FIG. 1. — Microbial diversity (16S rRNA) for all GOS samples. Dotted lines connect taxonomic data to sample locations (filled circles). Numbers within taxonomic plots indicate the sample identification numbers (preceded by “GS” as described by Rusch et al. [41]). The border color surrounding each taxonomic plot indicates the habitat type. The habitats classified as “Other” include the following: 5, embayment; 16, coastal sea; 20, fresh water; 25, fringing reef; 30, warm seep; 31, coastal upwelling; 32, mangrove; 51, coral reef atoll. All samples were collected from the 0.1- to 0.8-μm size fraction, unless indicated otherwise by the following symbols: *, from the 0.22- to 0.8-μm size fraction; †, from the 3- to 20-μm size fraction; and ‡, from the 0.8- to 3-μm size fraction.

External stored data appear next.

-- ==== Sys2Proof/Machine/Transcendental.lean ====
section
/-! DEFINITION. The transcendental instructions (spec file 45): FCOS, FSIN, FSINCOS, FPTAN, FPATAN, F2XM1, FYL2X,
FYL2XP1. Their numerical results are the uninterpreted functions of R300 (assumption 21). -/

namespace Sys2Proof.Machine

/-! ### Shared operations -/

/-- A result of a one-operand function on a nonzero operand (R300). Its exact value is irrational there, hence it is
always inexact (DEDUCED, assumption 21); the sine of a tiny operand is tiny (R302). -/
def Npx.transc1 (n : Npx) (f : Transc1) (x : Ext) : Delivered :=
  let v := Config.transc1 f x n.rc
  let tiny := f == .sin && extExp x == 0 && !x.getLsbD 63
  deliverInexact (n.masked .ue) (if tiny then tinyImage v.img else finiteImage v.img) v.roundup

/-- A result of a two-operand function on nonzero operands that is always inexact (R300, assumption 21). -/
def Npx.transc2 (n : Npx) (f : Transc2) (y x : Ext) : Delivered :=
  let v := Config.transc2 f y x n.rc
  deliverInexact (n.masked .ue) (finiteImage v.img) v.roundup

/-- The exact value of y·log2(x) when `x` is a power of two other than 1: the only case in which it is rational
(assumption 21). -/
def exactLog (y x : Val) : Option Val :=
  if 2 ^ Nat.log2 x.m = x.m then some { neg := y.neg ^^ decide (x.log2 < 0), m := y.m * x.log2.natAbs, k := y.k } else none

/-- A value whose significand needs no rounding to 64 bits. -/
def Val.representable (v : Val) : Bool := !(roundTo .chop v.neg v.mag 64).inexact

/-- The exponent of a drawn y·log2(x). The magnitude of such a product is at least 2^-16510
and below 2^16399. -/
def logExponent (v : TranscLog) : Int := (min v.exp.toNat 32908 : Nat) - 16510

/-- A drawn y·log2(x), rounded to 64 bits with unbounded exponent. -/
def logRounded (v : TranscLog) : Rounded :=
  { q := 2 ^ 63 + v.frac.toNat, t := logExponent v - 63, inexact := true, roundup := v.roundup }

/-- A magnitude that `logRounded` is the rounding of, on the side that `roundup` tells: every coarser rounding of it, such as
the denormalization of R167, is that of the exact value. -/
def logMag (v : TranscLog) : Mag :=
  let r := logRounded v
  .ratio (if v.roundup then 4 * r.q - 1 else 4 * r.q + 1) 1 (r.t - 2)

/-- y·log2(x) of positive `x` and nonzero `y` (R308): the exact value, if it has 64 bits and `transc` says so; else a
rounded result. Either passes through the tests for overflow and underflow (R153, R166, R167). -/
def Npx.ylog2x (n : Npx) (y x : Ext) (d : Nat) : Delivered :=
  let v := Config.ylog2x y x n.rc
  let rounded := deliverRounded n.rc (n.masked .oe) (n.masked .ue) v.neg (logMag v) 64 (logRounded v) d
  match exactLog (valOf y) (valOf x) with
  | some e => if e.representable && !v.inexact then n.deliver64 e.neg e.mag d else rounded
  | none => rounded

/-- y·log2(x + 1) in the range of R309. For a zero `y`, for which R309 names no value, the exact value is a zero: the
result is a zero of either sign, or an inexact free value (DESIGN CHOICE, assumption 42). -/
def Npx.ylog2xp1 (n : Npx) (y x : Ext) : Delivered :=
  let v := Config.transc2 .ylog2xp1 y x n.rc
  if classOf y = .zero ∧ !v.inexact then { img := extZero (extSign v.img), oe := false, ue := false, pe := false, c1 := false }
  else n.transc2 .ylog2xp1 y x

/-- `|val(x)| >= 2^63` (R301). -/
def Opnd.tooLarge (a : Opnd) : Bool := decide (63 ≤ (valOf a.img).log2)

/-- The common checks of the trigonometric instructions (R300, R301, R305): `put` writes the result of a NaN or
invalid operand, `k` computes. C2 is drawn where the operand is a NaN or a masked invalid one, and stays
after an unmasked stop (assumption 25). -/
def trigRule (put : Npx → Ext → Npx) (k : Npx → Npx) (d : Nat) (a : Opnd) (n : Npx) : Npx :=
  if a.isInvalid || a.isInf then
    let n := (n.signal .ie).setC1 false
    if n.masked .ie then (put n (nanOf a)).drawC2 d else n
  else if a.isNan then (put (n.setC1 false) (nanOf a)).drawC2 d
  else
    let den := a.cls == .denormal
    let n := n.signalIf den .de
    if den && !n.masked .de then n.setC1 false
    else if a.tooLarge then (n.setC2 true).drawC1 d
    else k (n.setC2 false)

/-- FSIN, FCOS (R301, R302): `atZero` is the exact result for a zero. -/
def trigTop (f : Transc1) (atZero : Ext → Ext) (d : Nat) (n : Npx) : Npx :=
  Npx.drawC30 (d := d) <|
    match n.stOpnd 0 with
    | none =>
      if n.masked .ie then (n.underflowInto (n.phys 0) 0).drawC2 d else n.underflowInto (n.phys 0) 0
    | some a =>
      let put := fun (n : Npx) x => n.setReg (n.phys 0) x
      let k := fun (n : Npx) =>
        if a.isZero then n.exactInto (n.phys 0) 0 (atZero a.img)
        else n.deliverInto (n.phys 0) 0 (n.transc1 f a.img)
      trigRule put k d a n

/-- The masked response of FSINCOS and FPTAN to a stack fault; `y` is the value pushed (R303, R305). -/
def trigPairFault (y : Ext) (d : Nat) (n : Npx) : Npx :=
  if n.masked .ie then ((n.pairFault d).pairInto indefinite y).drawC2 d else n.pairFault d

/-- FSINCOS (R305): PE if either result is inexact, C1 from the cosine. -/
def fsincos (d : Nat) (n : Npx) : Npx :=
  Npx.drawC30 (d := d) <|
    match n.stOpnd 0, n.canPush with
    | some a, true =>
      let k := fun (n : Npx) =>
        if a.isZero then (n.setC1 false).pairInto a.img extOne
        else
          let s := n.transc1 .sin a.img
          let c := n.transc1 .cos a.img
          ((n.flagDelivered s).flagDelivered c).pairInto s.img c.img
      trigRule (fun n x => n.pairInto x x) k d a n
    | _, _ => trigPairFault indefinite d n

/-- FPTAN (R303): 1.0 is always pushed, beside a NaN, an indefinite or a response to an empty register too (R162,
assumption 24); only when there is no room are both the indefinite. -/
def fptan (d : Nat) (n : Npx) : Npx :=
  Npx.drawC30 (d := d) <|
    match n.stOpnd 0, n.canPush with
    | some a, true =>
      let k := fun (n : Npx) =>
        if a.isZero then (n.setC1 false).pairInto a.img extOne
        else
          let t := n.transc1 .tan a.img
          (n.flagDelivered t).pairInto t.img extOne
      trigRule (fun n x => n.pairInto x extOne) k d a n
    | _, _ => trigPairFault (if n.canPush then extOne else indefinite) d n

/-- Pi/2 (R306): pi of R253 with the exponent one lower. -/
def constHalfPi : RC → Ext := byNearestUp 0x3FFFC90FDAA22168C234 0x3FFFC90FDAA22168C235

/-- Pi/4 (R306): pi of R253 with the exponent two lower. -/
def constQuarterPi : RC → Ext := byNearestUp 0x3FFEC90FDAA22168C234 0x3FFEC90FDAA22168C235

/-- 3pi/4 (R306), rounded to 64 bits by RC. -/
def constThreeQuarterPi : RC → Ext := byNearestUp 0x400096CBE3F9990E91A7 0x400096CBE3F9990E91A8

/-- The special values of FPATAN (R306): an exact zero, or a multiple of pi, with the sign of y; none for the
rest. `y` is ST(1), `x` is ST(0). -/
inductive AtanCase
  | zero
  | multiple (k : RC → Ext)
  | computed

/-- Which special value of FPATAN applies (R306). -/
def atanCase (y x : Opnd) : AtanCase :=
  if y.isZero then (if x.neg then .multiple constPi else .zero)
  else if x.isZero then .multiple constHalfPi
  else if x.isInf then
    if y.isInf then .multiple (if x.neg then constThreeQuarterPi else constQuarterPi)
    else if x.neg then .multiple constPi
    else .zero
  else if y.isInf then .multiple constHalfPi
  else .computed

/-- A constant with a sign, rounded: PE, and C1 tells whether its magnitude went up (assumption 23). -/
def deliverConstant (rc : RC) (neg : Bool) (k : RC → Ext) : Delivered where
  img := if neg then extNeg (k rc) else k rc
  oe := false
  ue := false
  pe := true
  c1 := rc == .nearest || rc == .up

/-- FPATAN (R306). -/
def fpatan (d : Nat) (n : Npx) : Npx :=
  Npx.drawC320 (d := d) <|
    match n.stOpnd 1, n.stOpnd 0 with
    | some y, some x =>
      n.checked y x false (n.phys 1) 1 fun n =>
        match atanCase y x with
        | .zero => n.exactInto (n.phys 1) 1 (extZero y.neg)
        | .multiple k => n.deliverInto (n.phys 1) 1 (deliverConstant n.rc y.neg k)
        | .computed => n.deliverInto (n.phys 1) 1 (n.transc2 .atan2 y.img x.img)
    | _, _ => n.underflowInto (n.phys 1) 1

/-- A drawn image that is supported: the integer bit of an image with a nonzero exponent is set (U7, U8). -/
def supportedImage (x : Ext) : Ext := if extExp x = 0 then x else x ||| 0x8000000000000000

/-- The result of F2XM1 and FYL2XP1 outside their ranges: image, PE, UE and C1 are drawn (U7, U8, assumption
22). -/
def drawnOutOfRange (d : Nat) : Delivered where
  img := supportedImage (Config.draw 80 .rangeImage d)
  oe := false
  ue := Config.drawBit .rangeUnderflow d
  pe := Config.drawBit .rangeInexact d
  c1 := Config.drawBit .rangeC1 d

/-- The value 1. -/
def valOne : Val := ⟨false, 1, 0⟩

/-- The magnitude of a value. -/
def Val.abs (v : Val) : Val := { v with neg := false }

/-- F2XM1 (R307). -/
def f2xm1 (d : Nat) (n : Npx) : Npx :=
  Npx.drawC320 (d := d) <|
    match n.stOpnd 0 with
    | none => n.underflowInto (n.phys 0) 0
    | some a =>
      n.checked a a false (n.phys 0) 0 fun n =>
        if a.isZero then n.exactInto (n.phys 0) 0 a.img
        else if a.isInf then n.deliverInto (n.phys 0) 0 (drawnOutOfRange d)
        else
          match compareVal (valOf a.img).abs valOne with
          | .lt => n.deliverInto (n.phys 0) 0 (n.transc1 .exp2m1 a.img)
          | .eq => n.exactInto (n.phys 0) 0 (if a.neg then 0xBFFE8000000000000000 else extOne)
          | .gt => n.deliverInto (n.phys 0) 0 (drawnOutOfRange d)

/-- The invalid operands of FYL2X (R308). -/
def fyl2xInvalid (y x : Opnd) : Bool :=
  (x.neg && !x.isZero) || (x.isZero && y.isZero) || (x.isInf && y.isZero) || (x.img == extOne && y.isInf)

/-- FYL2X of operands that passed the checks (R308). -/
def fyl2xRule (y x : Opnd) (d : Nat) (n : Npx) : Npx :=
  let dst := n.phys 1
  let below := compareVal (valOf x.img) valOne == .lt
  if x.isZero then
    if y.isInf then n.exactInto dst 1 (extInf !y.neg)
    else
      let n := (n.signal .ze).setC1 false
      if n.masked .ze then Npx.pops 1 (n.setReg dst (extInf !y.neg)) else n
  else if x.isInf then n.exactInto dst 1 (extInf y.neg)
  else if y.isInf then n.exactInto dst 1 (extInf (y.neg ^^ below))
  else if x.img == extOne then n.exactInto dst 1 (extZero y.neg)
  else if y.isZero then n.exactInto dst 1 (extZero (y.neg ^^ below))
  else
    n.deliverInto dst 1 (n.ylog2x y.img x.img d)

/-- FYL2X (R308). -/
def fyl2x (d : Nat) (n : Npx) : Npx :=
  Npx.drawC320 (d := d) <|
    match n.stOpnd 1, n.stOpnd 0 with
    | some y, some x => n.checked y x (fyl2xInvalid y x) (n.phys 1) 1 (fyl2xRule y x d)
    | _, _ => n.underflowInto (n.phys 1) 1

/-- `|x| < (2 - SQRT(2))/2`, that is `|x| < 1` and `2(1 - |x|)^2 > 1` (R309). -/
def ylog2xp1InRange (v : Val) : Bool :=
  let a := alignVals valOne v.abs
  let diff := a.1 - a.2.1
  decide (0 < diff) && decide (a.1 * a.1 < 2 * (diff * diff))

/-- FYL2XP1 of operands that passed the checks (R309). A zero `y` with a nonzero `x` in range has no value of R309: the
result is free (DESIGN CHOICE, assumption 42). -/
def fyl2xp1Rule (y x : Opnd) (d : Nat) (n : Npx) : Npx :=
  let dst := n.phys 1
  if x.isZero then n.exactInto dst 1 (extZero (signXor x y))
  else if x.isInf || !ylog2xp1InRange (valOf x.img) then n.deliverInto dst 1 (drawnOutOfRange d)
  else if y.isInf then n.exactInto dst 1 (extInf (signXor x y))
  else n.deliverInto dst 1 (n.ylog2xp1 y.img x.img)

/-- FYL2XP1 (R309). -/
def fyl2xp1 (d : Nat) (n : Npx) : Npx :=
  Npx.drawC320 (d := d) <|
    match n.stOpnd 1, n.stOpnd 0 with
    | some y, some x => n.checked y x (x.isZero && y.isInf) (n.phys 1) 1 (fyl2xp1Rule y x d)
    | _, _ => n.underflowInto (n.phys 1) 1

/-! ### The instructions -/

/-- FCOS: D9 FF (R301). -/
def execFcos (pre : List Prefix) (s : State) : Result := s.numReg pre 1 0xFF (trigTop .cos fun _ => extOne)

/-- FSIN: D9 FE (R302). -/
def execFsin (pre : List Prefix) (s : State) : Result := s.numReg pre 1 0xFE (trigTop .sin id)

/-- FSINCOS: D9 FB (R305). -/
def execFsincos (pre : List Prefix) (s : State) : Result := s.numReg pre 1 0xFB fsincos

/-- FPTAN: D9 F2 (R303). -/
def execFptan (pre : List Prefix) (s : State) : Result := s.numReg pre 1 0xF2 fptan

/-- FPATAN: D9 F3 (R306). -/
def execFpatan (pre : List Prefix) (s : State) : Result := s.numReg pre 1 0xF3 fpatan

/-- F2XM1: D9 F0 (R307). -/
def execF2xm1 (pre : List Prefix) (s : State) : Result := s.numReg pre 1 0xF0 f2xm1

/-- FYL2X: D9 F1 (R308). -/
def execFyl2x (pre : List Prefix) (s : State) : Result := s.numReg pre 1 0xF1 fyl2x

/-- FYL2XP1: D9 F9 (R309). -/
def execFyl2xp1 (pre : List Prefix) (s : State) : Result := s.numReg pre 1 0xF9 fyl2xp1

end Sys2Proof.Machine
end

Some taxa are more prevalent in certain habitats, which can be seen both statistically (Fig. 2; also see Fig. S2 in the supplemental material) and in gross assessments of taxon richness (Table 1 and Fig. 1). Statistically, ribotype diversities were significantly different between each of the following habitat types: estuarine, coastal, and open ocean (LIBSHUFF, P < 0.001) (see Fig. S2 in the supplemental material). Looking at specific taxa (Table 1 and Fig. 1), Actinobacteria and Betaproteobacteria are more dominant in estuarine communities than in coastal or open-ocean communities. On the other hand, Cyanobacteria and Gammaproteobacteria are less dominant in estuarine communities than in coastal or open-ocean communities. Actinobacteria, CFB, the Roseobacter clade, SAR11, and SAR116 are more abundant in coastal than in open-ocean communities, while Cyanobacteria and SAR406 are more abundant in open-ocean than in coastal communities (Table 1 and Fig. 1; also see Fig. S1 in the supplemental material). Burkholderiales and Alteromonadales were also found to be more abundant in open-ocean than coastal communities; however, Burkholderia cepacia (Burkholderiales) and Shewanella oneidensis (Alteromonadales) are probable contaminants (7).

Ribotype diversity.

Since the average GOS sequence read length is 822 bp (41) and the average 16S rRNA gene is ∼1,500 bp, the partial 16S rRNA gene sequences we retrieved span different regions of the 16S rRNA gene. Analyzing those sequences would result in enhanced estimates of ribotype diversity. Therefore, from within our 10,025 partial 16S rRNA gene sequences, we obtained similarly sized sequences (∼300 bp) surrounding a 16S rRNA gene probe (EUB338) targeting the V3 region for use in statistical analyses of ribotype richness (43). We identified 3,404 V3 region 16S rRNA gene sequences, equaling 34% of the hits we retrieved by the full-length 16S rRNA gene query.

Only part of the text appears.